One practical consideration I’m still working on is how to handle abusive or inappropriate submissions. For now, I'm able to manually moderate the map by removing any entries in the database that violate the spirit of the project. In the future, I'd like to build in a review step so that submissions don't appear on the map until they've been checked.


Manually deleting an entry... not very scalable yet




REFLECTION

My capstone presentation (video)
NYU IMA/ITP Spring Show!

Presenting the project at my program's end-of-year showcase, I got to spend a lot of time connecting with people over it and hearing what it brought up for them. People logged first dates and breakups, memorable nights out, serendipitous encounters with strangers, favorite neighborhood spots that had since closed.

Many people found that reading someone else's memory of a place made them want to visit it, or surfaced a memory of their own they hadn't thought about in years. One person admitted he was often distracted when walking through the city and never really thought about the deeper significance of spaces around him, and appreciated how my project encouraged him to slow down and reflect.
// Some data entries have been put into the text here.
-- ==== Sys2Proof/Machine/Run.lean ====
section
/-! DEFINITION. The run of one block (R464): the commands presented to it, from RESET on, and how the run
stands after them. -/

namespace Sys2Proof.Machine

/-- How a run stands (R464): ended in its final state, with the last command held and so still pending, in
the halted state and so stuck, or refused. `packets` are those emitted in the run, oldest first. -/
inductive RunEnd where
  | final (s : State) (packets : List (List Byte))
  | pending (s : State) (packets : List (List Byte)) (held : Presented)
  | stuck (s : State) (packets : List (List Byte))
  | refused (e : Refusal)
deriving DecidableEq, Repr

/-- The packets emitted since `before` packets had been. -/
def State.packetsSince (s : State) (before : Nat) : List (List Byte) := s.emitted.drop before

/-- Block `b` runs the words of a run one after another, each alone on the port. A word that halts the block
ends the run stuck, whatever follows it; a last word that is held leaves the run pending (R464, assumption
20). -/
def runWords (b : Block) (before : Nat) : List Presented → State → RunEnd
  | [], s => .final s (s.packetsSince before)
  | p :: rest, s =>
    match step (s.withPort [p]) with
    | .fault _ => .stuck s (s.packetsSince before)
    | .refused e => .refused e
    | .next t =>
      match isHalted t b, rest, t.out.answer with
      | true, _, _ => .stuck t (t.packetsSince before)
      | false, [], .hold => .pending t (t.packetsSince before) p
      | false, _, _ => runWords b before rest t

/-- The word that presents RESET to a block (R410). -/
def resetWord (b : Block) : Presented := encode defaultParams (.reset b)

/-- A run of block `b` from a state: RESET, then the given words (R453, R464). -/
def run (b : Block) (words : List Presented) (s : State) : RunEnd :=
  runWords b s.emitted.length (resetWord b :: words) s

/-- The words of a run are all the block's (R464). -/
def wordsOf (b : Block) (words : List Presented) : Bool := words.all fun p => p.port.block = b

end Sys2Proof.Machine
end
A few people even imagined using my platform as a sort of alternative map, and navigating the city solely through reading others’ stories as if hearing about them from a friend.

When I first started this project, it was really just my way of working through a lot of ideas I’d been contemplating recently — my own sense of belonging in New York, the ways spaces in the city have shaped me over the past four years, and the pull I felt to archive all of these memories that were so precious to me. Now that I’ve gotten the chance to share this project, I feel even more connected to the city through hearing everyone else’s stories and cultivating a place where those memories can continue to be told.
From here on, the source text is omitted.